Hermione n'eut pas le temps de réfléchir à ses actes, mais la seconde d'après elle avait traversé le compartiment et prit Harry dans ses mains. « Oh Harry, tu sais, je t'aiderai comme je le peux. »

Il était aussi raide qu'une planche, les gobelins ne faisant pas de câlins. Quand Hermione lui proposa de l'aider, Harry commença à se détendre et pensa que les gobelins avaient torts sur au moins une chose, c'était très agréable. Pour une raison quelconque, il avait confiance en cette fille, sa vraie première amie et commença à lui dire plus que ce qu'il n'avait prévu de le faire.

« Quand mes parents ont été assassiné, j'ai été jeté devant la maison de la sœur moldue de ma mère. Ils ne voulaient pas de moi, ils ont donc passé un marché avec Gringott disant que les gobelins devaient prendre soin de moi jusqu'à je prenne les responsabilités pour diriger la Maison Potter. J'ai été cet étrange héritage métis et bientôt, et bientôt je serai forcé de prendre une décision concernant mon futur. »

Hermione le tenait fort contre elle et pensait qu'elle pourrait facilement s'y habituer. Elle avait besoin d'aider son premier ami. « Jai lu des références sur Harry Potter dans les livres, toutes spéculant sur ce qui t'était arrivé après cet Halloween. Il semble que personne ne savait la vérité.

Cela arracha à sourire à Harry et il autorisa Hermione à arrêter son câlin avant que cela ne devienne embarrassant. Elle resta assise à côté de lui cependant.
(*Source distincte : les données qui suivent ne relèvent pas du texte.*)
-- ==== Sys2Proof/Machine/Builder.lean ====
section
/-! DEFINITION. The table builder as pure functions of `(r, m)` (40_builder.md R100 to R113, R118). -/

namespace Sys2Proof.Machine

/-- `C(m, i) = m! / (i! (m-i)!)`, exact, for `i ≤ m` (R101). -/
def binomial (m i : Nat) : Nat := m.factorial / (i.factorial * (m - i).factorial)

/-- `Σ_{i=0}^{d} C(m, i)`: the number of monomials of degree at most `d` (R100, R109). -/
def binomialSum (m d : Nat) : Nat := ((List.range (d + 1)).map (binomial m)).sum

/-- `n = 2^m` (R100). -/
def blockLength (m : Nat) : Nat := 2 ^ m

/-- `k = Σ_{i=0}^{r} C(m, i)` (R100). -/
def messageLength (r m : Nat) : Nat := binomialSum m r

/-- `t = 2^(m-r-1) - 1` (R100; 90_conflicts.md C1). -/
def strength (r m : Nat) : Nat := 2 ^ (m - r - 1) - 1

/-- `ParamsOK(r, m)` (R102). -/
def paramsOk (c : Capacity) (r m : Nat) : Bool := decide (r < m) && decide (m ≤ c.mMax)

/-- The `d`-element subsequences of a list, those that take its head first: on an increasing list, the lexicographic order
of R104. -/
def combinations : Nat → List Nat → List (List Nat)
  | 0, _ => [[]]
  | _ + 1, [] => []
  | d + 1, x :: xs => (combinations d xs).map (x :: ·) ++ combinations (d + 1) xs

/-- `Subsets(m, d)` in the order of R104, each subset its elements in increasing order. -/
def subsets (m d : Nat) : List (List Nat) := combinations d (List.range m)

/-- `Mono` (R103): the one enumeration every table uses (R118). -/
def monomials (r m : Nat) : List (List Nat) := (List.range (r + 1)).flatMap (subsets m)

/-- `X_i[c]`: 1 exactly when bit `m-1-i` of the point index is 0 (R105; 90_conflicts.md C3). -/
def variableBit (m i c : Nat) : Bool := !c.testBit (m - 1 - i)

/-- `X_i`, the evaluation vector of variable `i` (R105). -/
def variableVector (m i : Nat) : Bits := (List.range (blockLength m)).map (variableBit m i)

/-- `Eval(S)[c]` (R106). -/
def evalBit (m : Nat) (S : List Nat) (c : Nat) : Bool := S.all (fun i => variableBit m i c)

/-- `Eval(S)`, the evaluation vector of a monomial (R106). -/
def evalVector (m : Nat) (S : List Nat) : Bits := (List.range (blockLength m)).map (evalBit m S)

/-- `G`, by rows: `G[j] = Eval(Mono(j))` (R107). -/
def generatorMatrix (r m : Nat) : List Bits := (monomials r m).map (evalVector m)

/-- `upper(d)` (R109). -/
def upperBound (m d : Nat) : Nat := binomialSum m d - 1

/-- `lower(d)` (R109). -/
def lowerBound (m : Nat) : Nat → Nat
  | 0 => 0
  | d + 1 => upperBound m d + 1

/-- `Comp(j) = {0, …, m-1} \ S_j` (R111). -/
def complementOf (m : Nat) (S : List Nat) : List Nat := (List.range m).filter (fun i => !S.contains i)

/-- The assignments of `len` variables, the first outermost and 1 before 0 (R113). -/
def assignments : Nat → List Bits
  | 0 => [[]]
  | len + 1 => (assignments len).map (true :: ·) ++ (assignments len).map (false :: ·)

/-- `V(j, a)[c]`: every complementary variable has its assigned value at `c` (R111). -/
def votingBit (m : Nat) (comp : List Nat) (a : Bits) (c : Nat) : Bool :=
  (comp.zip a).all (fun p => variableBit m p.1 c == p.2)

/-- `V(j, a)`, the indicator of one coset (R111). -/
def votingVector (m : Nat) (comp : List Nat) (a : Bits) : Bits :=
  (List.range (blockLength m)).map (votingBit m comp a)

/-- `VOTE(j)` of the row with support `S` (R111), in the listing order of R113. -/
def votingFamily (m : Nat) (S : List Nat) : List Bits :=
  (assignments (complementOf m S).length).map (votingVector m (complementOf m S))

/-- TABLES for `(r, m)` (R114; 10_state.md R36). -/
def buildTables (r m : Nat) : Tables where
  mono := monomials r m
  gen := generatorMatrix r m
  lower := (List.range (r + 1)).map (lowerBound m)
  upper := (List.range (r + 1)).map (upperBound m)
  vote := (monomials r m).map (votingFamily m)

/-- `Col(c)`, column `c` of the generator matrix (R108). -/
def columnOf (t : Tables) (c : Nat) : Bits := t.gen.map (fun row => row.getD c false)

end Sys2Proof.Machine
end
« Tu aurais dû voir les sortes de livres sur Harry Potter qu'ils ont essayé de publier comme étant des histoires vraies de ma vie, ils auraient certainement distrait ta mère comme ceux sur l'histoire moldue. Mon père y a vite mis fin, rendant cela illégal pour quiconque de s'enrichir sur mon nom. »
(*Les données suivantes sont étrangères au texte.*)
-- ==== Sys2Proof/Laws/HostProgram.lean ====
section
/-! SUPPORT. What the host agent's lines do to the block: one lemma for each kind of move, and the value CONSTRUCT writes. -/

namespace Sys2Proof.Machine

/-- An admitted read always has a step, and it is `hostRead`. -/
theorem blockAfter_read {a : Word} (s : State) (h : admissible a 4 = true) :
    blockAfter (.access (.read a 4)) s = some (hostRead (locate s.cap a) { s with inputs := [] }) := by
  unfold blockAfter
  rw [step_cons (rest := []) rfl]
  simp only [takeInput]
  rw [hostAccess_read _ h]

/-- An admitted write, with no command pending, has a step, and it is `hostWrite`. -/
theorem blockAfter_write {a v : Word} {s : State} (h : admissible a 4 = true) (hb : s.status.busy = false) :
    blockAfter (.access (.write a 4 v)) s = some (hostWrite (locate s.cap a) v { s with inputs := [] }) := by
  unfold blockAfter
  rw [step_cons (rest := []) rfl]
  simp only [takeInput]
  rw [hostAccess_write (s := { s with inputs := [] }) h hb]

/-- The sequencer's move beside a pending command is the completion step. -/
theorem blockAfter_sequencer {s t : State} (hb : s.status.busy = true)
    (h : completionStep { s with inputs := [] } = .next t) : blockAfter .sequencer s = some t := by
  unfold blockAfter
  rw [step_cons (rest := []) rfl]
  simp [takeInput, sequencerTurn, hb, h]

/-- `BUSY` as a read while a command is pending shows it, whatever the draw (70_reset_and_hazards.md R204(2)). -/
theorem busyStatusWord_busy (draw : Word) : (busyStatusWord draw).getLsbD 8 = true := by
  simp only [busyStatusWord, statusWord, BitVec.getLsbD_append]; simp

/-- A read of STATUS while a command is pending shows `BUSY` and changes only the model's own fields. -/
theorem blockAfter_status_busy {s : State} (hb : s.status.busy = true) :
    blockAfter (.access (.read 0x004#32 4)) s =
      some { s with inputs := [], rdata := busyStatusWord (Config.freeWord s.draws), draws := s.draws + 1 } := by
  rw [blockAfter_read s (by decide), locate_eq_status.mpr rfl]
  simp [hostRead, hb, busyValue]

/-- A read of STATUS with no command pending returns its word. -/
theorem blockAfter_status_idle {s : State} (hb : s.status.busy = false) :
    blockAfter (.access (.read 0x004#32 4)) s = some { s with inputs := [], rdata := s.status.word } := by
  rw [blockAfter_read s (by decide), locate_eq_status.mpr rfl]
  simp [hostRead, hb, State.valueAt]

/-- A variable holds what was assigned to it last. -/
@[simp] theorem lookupVar_assignVar (x : HostName) (i v : Int) (vars : HostVars) :
    lookupVar x i (assignVar x i v vars) = some v := by simp [assignVar, lookupVar]

/-- Runs compose. -/
theorem moves_append (h : HostRun) (a b : List Turn) : h.moves (a ++ b) = (h.moves a).bind (fun g => g.moves b) := by
  induction a generalizing h with
  | nil => rfl
  | cons t rest ih => simp [HostRun.moves, ih, Option.bind_assoc]

/-- With operands of at most 255 the host line writes the command's word (R77, R78). -/
theorem constructValue_eq_encode {r m : Nat} (hr : r ≤ 255) (hm : m ≤ 255) :
    constructValue r m = (encode (.construct r m)).toNat := by
  have e : ∀ x k : Nat, x ≤ 255 → k ≤ 16 → x <<< k < 2 ^ 32 := fun x k hx hk => by
    rw [Nat.shiftLeft_eq]
    calc x * 2 ^ k ≤ 255 * 2 ^ 16 := Nat.mul_le_mul hx (Nat.pow_le_pow_right (by omega) hk)
      _ < 2 ^ 32 := by decide
  simp only [constructValue, encode, BitVec.toNat_or, BitVec.toNat_shiftLeft, BitVec.toNat_ofNat]
  rw [Nat.mod_eq_of_lt (a := m) (by omega), Nat.mod_eq_of_lt (a := r) (by omega), Nat.mod_eq_of_lt (e m 16 hm (by omega)),
    Nat.mod_eq_of_lt (e r 8 hr (by omega)), Nat.mod_eq_of_lt (by omega)]

end Sys2Proof.Machine
end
Hermione avait un million d'autres questions sur Harry, mais ne voulait pas le braquer, elle espérait juste qu'il lui dise ses secrets un jour. Une chose en particulier lui traversa l'esprit et elle pensa que ce n'était pas une question majeure, elle demanda donc à Harry : « J'ai commencé à lire les journaux sorciers pour me préparer à Poudlard et ils ont parlé pendant des mois de l'arrivée du Garçon-Qui-a-survécu à Poudlard. Les esquisses de toi qu'ils ont publié ne te ressemblent pas du tout, ni cicatrice ni lunettes. »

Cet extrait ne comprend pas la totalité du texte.